829 A.2d 874, 79 Conn. App. 199, 2003 Conn. App. LEXIS 384
CourtConnecticut Appellate Court
DecidedSeptember 2, 2003
DocketAC 23138
StatusPublished
Cited by3 cases

This text of 829 A.2d 874 (State v. Lachowicz) is published on Counsel Stack Legal Research, covering Connecticut Appellate Court primary law. Counsel Stack provides free access to over 12 million legal documents including statutes, case law, regulations, and constitutions.

Bluebook
State v. Lachowicz, 829 A.2d 874, 79 Conn. App. 199, 2003 Conn. App. LEXIS 384 (Colo. Ct. App. 2003).

Opinion

Opinion

HENNESSY, J.

The defendant, Leopold Lachowicz, appeals from the judgment of the trial court revoking his probation and committing him to the custody of the commissioner of correction to serve the remaining seven years of his previously suspended sentence of incarceration. On appeal, the defendant claims that the court improperly (1) found that he had violated his probation, (2) found that the beneficial purposes of probation were no longer being served and (3) deprived him of a fair trial in violation of his due process rights. We affirm the judgment of the trial court.

The following facts are relevant to the defendant’s appeal. On November 18, 1994, the defendant was convicted of sexual assault in the first degree in violation of General Statutes § 53a-70 and was sentenced to ten years of incarceration, suspended after three years, with a period of five years of probation. On December 31, 1996, the defendant began his probation.

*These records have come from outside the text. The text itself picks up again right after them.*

-- ==== Sys2Proof/Machine/Ops.lean ====
section
/-! DEFINITION. Operations that every family of commands shares: outputs, events and their readers (01 R37 to R39; 14 R495 to
R501), interrupts (07 R295, R297), region entries and grants (06 R236 to R246), program completion (08 R321, R325). -/

namespace Sys2Proof.Machine

/-- The outcome of a command. -/
abbrev R := Host.Outcome State Fault Refusal

/-- Sends one thing to the outside. -/
def State.send (s : State) (o : Output) : State := { s with out := o :: s.out }

/-! ### Bindings and functions (07 R275 to R277) -/

/-- The binding of a host ID. -/
def State.bindOf (s : State) (h : HostId) : Bind := s.ports.bind.getD h.toNat .none

/-- The function of a host ID. -/
def State.fnOf (s : State) (h : HostId) : Fn := s.ports.fn.getD h.toNat .reset

/-- Writes the function of a host ID. -/
def State.setFn (s : State) (h : HostId) (f : Fn) : State :=
  { s with ports := { s.ports with fn := s.ports.fn.set h.toNat .reset f } }

/-- Bound host IDs. -/
def State.boundHosts (s : State) : List HostId :=
  (s.ports.bind.filter (fun p => p.2.valid)).map (fun p => BitVec.ofNat 10 p.1)

/-- Whether a host ID is the owner function's (07 R277). -/
def State.isOwnerFn (s : State) (h : HostId) : Bool := (s.bindOf h).valid && (s.bindOf h).owner

/-- The port half of a host ID. -/
def State.halfOf (s : State) (h : HostId) : Nat := (s.bindOf h).half.toNat

/-- Chiplet of a port half: 0 Vrelser-W (HP0 to HP3), 1 Vrelser-E (00 R20). -/
def chipletOfHalf (half : Nat) : Nat := half / 8

/-- A port half's register. -/
def State.halfReg (s : State) (n : Nat) : Half := s.ports.half.getD n .reset

/-- Whether an SPDM session runs over a port half (18 R611). -/
def State.carriedBy (s : State) (n : Nat) (c : Carrier) : Bool :=
  match c with
  | .bus => false
  | .half k => k.val == n
  | .doe h => (s.bindOf h).valid && s.halfOf h == n

/-- Writes a port half's register. A half that is not in L0 carries no SPDM session (18 R611). -/
def State.setHalf (s : State) (n : Nat) (h : Half) : State :=
  { s with
    ports := { s.ports with half := s.ports.half.set n .reset h }
    mgt := if h.link = 2 ∨ h.link = 3 then s.mgt else { s.mgt with sess := s.mgt.sess.filter (fun p => !s.carriedBy n p.2.carrier) } }

/-- A port's configuration. -/
def State.portCfg (s : State) (n : Nat) : Port := s.ports.cfg.getD n .reset

/-- Adds one to a counter that saturates at all ones (07, 08: counters saturate). -/
def satInc {w : Nat} (v : BitVec w) : BitVec w := if v = BitVec.allOnes w then v else v + 1

/-! ### MSI-X (07 R295, R297) -/

/-- Signals a vector of a function; in D3hot vectors 0 and 1 become pending instead. -/
def State.signal (s : State) (h : HostId) (vec : Nat) : State :=
  let f := s.fnOf h
  if f.d3 ∧ vec < 2 then (if f.msixPend.contains vec then s else s.setFn h { f with msixPend := f.msixPend ++ [vec] })
  else s.send (.msix h vec)

/-- Vector 1: a grant offer, a revoke, a forced release or a change of KDEV_FSTAT. -/
def State.notice (s : State) (h : HostId) : State := s.signal h 1

/-! ### Region Table entries (06 R236) -/

/-- The entry of a region. -/
def State.ent (s : State) (r : RegionId) : REnt := s.rt.ent.getD r.toNat .freed

/-- Writes an entry as it stands. -/
def State.setEnt (s : State) (r : RegionId) (e : REnt) : State :=
  { s with rt := { s.rt with ent := s.rt.ent.set r.toNat .freed e } }

/-- Whether a generation is odd (01 R28). -/
def REnt.odd (e : REnt) : Bool := e.gen.getLsbD 0

/-- The content of an entry once the change that holds it odd has been rolled back: the entry itself where it is even (01 R32). -/
def State.standing (s : State) (r : RegionId) : REnt :=
  match s.rt.stalled.find? (fun x => x.region == r) with
  | some x => x.shadow
  | none => s.ent r

/-- A change of one entry under the three steps of 01 R28, done: the generation moves to the next even value. The token admits one writer at
a time: on an entry that another writer holds odd, the change waits for that writer's end (01 R32). -/
def State.change (s : State) (r : RegionId) (f : REnt → REnt) : State :=
  let e := s.ent r
  if e.odd then { s with rt := { s.rt with stalled := s.rt.stalled.map (fun x =>
      if x.region = r then { x with shadow := { f x.shadow with gen := x.shadow.gen }, late := x.late + 1 } else x) } }
  else s.setEnt r { f e with gen := e.gen + 2 }

/-- Segments of a region (00, units). -/
def REnt.segs (e : REnt) : Nat := (e.sizeG.toNat + 1) * 65536

/-- Bytes of a region. -/
def REnt.bytes (e : REnt) : Nat := e.segs * 4096

/-- `RSTATE` code (06 R231). -/
def RState.code : RState → Nat
  | .freed => 0
  | .new => 1
  | .active => 2
  | .seald => 3
  | .evacuating => 4

/-- A writable shared region: the directory tracks its lines (06 R245). -/
def REnt.tracked (e : REnt) : Bool := e.shared && (e.st == .new || e.st == .active || e.st == .evacuating)

/-- Whether a region is sealed. -/
def REnt.isSealed (e : REnt) : Bool := e.st == .seald

/-- Host grants of a region: index and grant. -/
def State.grantsOf (s : State) (r : RegionId) : List (Nat × Grant) := s.rt.grants.filter (fun p => p.2.region == r)

/-- Host grants of a host. -/
def State.grantsOfHost (s : State) (h : HostId) : List (Nat × Grant) := s.rt.grants.filter (fun p => p.2.host == h)

/-- Whether a host holds a host grant of a region. -/
def State.holdsGrant (s : State) (h : HostId) (r : RegionId) : Bool := s.rt.grants.any (fun p => p.2.host == h && p.2.region == r)

/-- The hosts that hold a host grant of a region: the grant bitmap (06 R237). -/
def State.grantHosts (s : State) (r : RegionId) : List HostId := ((s.grantsOf r).map (fun p => p.2.host)).dedup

Five special conditions of probation were imposed on the defendant: (1) have no contact with the victim or the victim’s family, (2) participate in a sex offender treatment pro[201]*201gram (program), (3) maintain full-time employment, (4) provide restitution to the victim for any out-of-pocket expenses incurred as a result of the assault and (5) maintain support of his minor child.

On October 15, 1996, pursuant to his participation in a sex offender treatment program, the defendant signed a treatment contract with The Connection, Inc., and its special services center for the treatment of problem sexual behavior (special services). The relevant portions of the treatment contract included punctual attendance at all treatment sessions, unless granted permission from a staff member to be late or to miss a session; abstaining from committing any criminal offenses; refraining from behavior that adversely affects treatment; and full and active participation in treatment sessions. The contract also stated in relevant part: “I understand and agree that any violation of the conditions of this contract may be grounds for termination from the program at the discretion of the staff.” (Emphasis added.)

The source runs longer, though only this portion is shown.